§ **Exercise details**:
Show every line from the data below that includes "registers".

§ **Excerpted data**:
theorem wrTy_onThread_other (ty : Ty) (d : Opnd) (v : DWord) (l : Label) (x : Thread) (e : Thread → β)
    (he : ∀ y n w, e (y.setReg n w) = e y) (hf : ∀ y n, e (y.markFull n) = e y) :
    e ((wrTy ty d v l).foldl Wr.onThread x) = e x := by
  simp only [wrTy, wr64, wr32]
  cases d <;> (repeat' split) <;> simp [Wr.onThread] <;> (repeat' split) <;> simp [he, hf]

/-- The registers of the thread after a result. -/
theorem wrTy_reg (ty : Ty) (d : Opnd) (v : DWord) (l : Label) (x : Thread) (r : Nat) (hr : r ∉ resultRegs ty d) :
    ((wrTy ty d v l).foldl Wr.onThread x).reg r = x.reg r ∧ ((wrTy ty d v l).foldl Wr.onThread x).full r = x.full r := by
  simp only [wrTy, wr64, wr32]
  cases d <;> simp only [resultRegs] at hr <;> (repeat' split) <;> simp_all [Wr.onThread] <;> (repeat' split) <;> simp_all

/-- The thread's own view of a result in its registers. -/
theorem wrTy_result (ty : Ty) (d : Opnd) (v : DWord) (l : Label) (x : Thread) (hd : isUni d = false) :
    let y := (wrTy ty d v l).foldl Wr.onThread x
    match d with
    | .v n => if ty.is64 then 254 ≤ n.toNat ∨ y.reg n.toNat = v.lo ∧ y.reg (n.toNat + 1) = v.hi ∧
        y.full n.toNat = true ∧ y.full (n.toNat + 1) = true
      else n = 255 ∨ y.reg n.toNat = v.lo ∧ y.full n.toNat = true
    | _ => True := by
  cases d with
  | v n =>
    simp only [wrTy]
    by_cases h64 : ty.is64 = true
    · simp only [h64, if_true, wr64]
      by_cases h : 254 ≤ n.toNat
      · exact .inl h
      · have h1 : n ≠ 255#8 := fun e => h (by simp [e])
        have h2 : n.toNat ≠ 255 := by omega
        have h3 : n.toNat + 1 ≠ 255 := by omega
        simp [h1, Wr.onThread, h2, h3, h]
    · simp only [h64, wr32]
      by_cases h1 : n = 255#8
      · simp [h1]
      · have h2 : n.toNat ≠ 255 := fun e => h1 (BitVec.eq_of_toNat_eq (by simpa using e))
        simp [h1, Wr.onThread, h2]
  | _ => trivial

/-- The gang's view of a result in its gang-uniform registers. -/
theorem wrTy_own_value (ty : Ty) (n : BitVec 8) (v : DWord) (l : Label) (x : Gang.Own) :
    let y := (wrTy ty (.s n) v l).foldl Wr.onOwn x
    if ty.is64 then 126 ≤ n.toNat ∨ tabGetD 0 y.sregs n.toNat = v.lo ∧ tabGetD 0 y.sregs (n.toNat + 1) = v.hi
    else n = 127 ∨ tabGetD 0 y.sregs n.toNat = v.lo := by
  simp only [wrTy]
  by_cases h64 : ty.is64 = true
  · simp only [h64, if_true, wr64]
    by_cases h : 126 ≤ n.toNat
    · exact .inl h
    · have h1 : n ≠ 127#8 := fun e => h (by simp [e])
      have h2 : n.toNat ≠ 127 := by omega
      have h3 : n.toNat + 1 ≠ 127 := by omega
      simp [h1, Wr.onOwn, h2, h3, h]
  · simp only [h64, wr32]
    by_cases h1 : n = 127#8
    · simp [h1]
    · have h2 : n.toNat ≠ 127 := fun e => h1 (BitVec.eq_of_toNat_eq (by simpa using e))
      simp [h1, Wr.onOwn, h2]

§ **Response to this exercise**:
/-- The registers of the thread after a result. -/
/-- The thread's own view of a result in its registers. -/
/-- The gang's view of a result in its gang-uniform registers. -/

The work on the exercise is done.